День перевивки (Любин) - страница 10

Жадно хватая воздух и все равно задыхаясь, Мыш заметался по клетке. От него несло спиртом и чем-то еще – непонятным и от этого опасным. В памяти Мышонка таились тысячи ароматов, уловленных им хотя бы однажды, и он лихорадочно пытался подыскать аналогию новому, но додумать не получилось.

Тепло руки Геннадия мягко окутало его тело, подхватило и вознесло вверх, к потолку, к свету. Глаза Мышонка успели выхватить приближающийся к нему стеклянный шприц, заполненный мутной взвесью, и спиртовая дурь оглушила его, сокрушила сознание…

11

…Мышонок очнулся от зловония, исходившего откуда-то сбоку. Невероятным напряжением сфокусировав зрение, он увидел кроваво-черные глаза, недобро изучающие его. Первым побуждением было – подхватиться и побежать, и он попытался сделать это, но убийственный удар чужой когтистой лапы опрокинул его на спину и отбросил в угол клетки. Из разорванного уха хлынула кровь, заливая глаза.

Ожидая продолжения боли, Мышонок съежился, превращаясь в зажатый страхом мышечный ком, но новой атаки не последовало: вошла Ольга с тазом батоновых ломтей под мышкой и полной кастрюлей перловой каши.

– Деретесь, сволочи… Ох, я вас…

И бросила щедрый ковш густо сваренной перловки на решетку. Подумав, сунула руку в карман, извлекла пару морковных кружочков:

– Жрите, паразиты…

Кровь не унималась, и волны тяжелой тошноты накатывали одна за другой. Мышонок попытался встать на лапы, но усилие мышц отозвалось резкой болью в низу живота – как раз в месте инъекции, – и его вырвало.

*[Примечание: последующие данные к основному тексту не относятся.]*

-- ==== Sys2Proof/Word.lean ====
section
/-! DEFINITION. The two word types of the block: a register is 32 bits (00_scope.md R7 `REG_WIDTH`, 10_state.md R20),
a FIFO entry and a byte of the transfer buffer are 8 bits (R38, R40). Bit 0 is the least significant bit (R9). -/

namespace Sys2Proof

/-- A register value, unsigned 32 bits (00_scope.md R9). -/
abbrev Word := BitVec 32

/-- An element of a queue or of the transfer buffer, unsigned 8 bits (10_state.md R38, R40). -/
abbrev Byte := BitVec 8

end Sys2Proof
end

Он остался лежать, ощущая резкий запах желудочного сока, затекшего под опилки. Сильно знобило, и почему-то вспомнились теплые руки Геннадия. Такие руки не могли причинить зло. Значит, это для чего-то необходимо. Надо потерпеть. Просто потерпеть. Потерпеть…

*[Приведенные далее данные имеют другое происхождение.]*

-- ==== Sys2Proof/Machine/Clock.lean ====
section
/-! DEFINITION. SetSpeed and setDivider (44_clock.md): one `WR_DIV` each. -/

namespace Sys2Proof.Machine

/-- The one transaction of setDivider (R202). -/
def setDividerTransaction (value : Word) : Transaction := .write .div (diveven value)

/-- The one transaction of SetSpeed: setDivider of the quotient (R200). -/
def setSpeedTransaction (c : Config) (hz : Word) : Transaction := setDividerTransaction (divraw c.coreClock hz)

/-- `SetSpeed(hz)` (R200); `SetSpeed(0)` has no quotient and is refused (R201, 93_implementation_defined.md U9). -/
def execSetSpeed (hz : Word) (s : State) : Result :=
  hostOnly s (fun s =>
    if hz = 0#32 then .refused .divisionByZero
    else issue (setSpeedTransaction s.config hz) (fun _ => .finish .void) s)

/-- `setDivider(value)` (R202). -/
def execSetDivider (value : Word) (s : State) : Result :=
  hostOnly s (issue (setDividerTransaction value) (fun _ => .finish .void))

end Sys2Proof.Machine
end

Тем временем Мыш разобрался с перловкой. Оставались лишь пару зернышек, закатившихся под бортики клетки, но на сытый желудок было лень дотягиваться до них. К тому же, благоухал десерт – круги моркови, – и Мыш переключился на них. Сочные морковные ошметки разлетались от его зубов и пятнали красным бело-желтые опилки вперемешку с застывшими бурыми кровавыми пятнами, натекшими из Мышонка. Доев морковь, Мыш с любопытством оглядел неподвижно привалившегося товарища и, решив, что тот не жилец, грузно побрел в свой угол укладываться на дневной отдых. Вскоре сытая истома сморила его.

12

Мышонок осторожно пошевелился, проверяя крепость сна Мыша. Свернувшись уютным шаром, тот тихо посвистывал носом. Мышонок отполз в сторону и увидел темное пятно мочи. Мочой пропиталась и шерсть с того бока, на котором он лежал, и этот запах напомнил Мышонку о его слабости. Опираясь на передние лапы – попытка усилия задних все еще отзывалась болью во всем подбрюшье, – он прокрался в другой угол, слегка разгреб опилки и сделал подобие норки.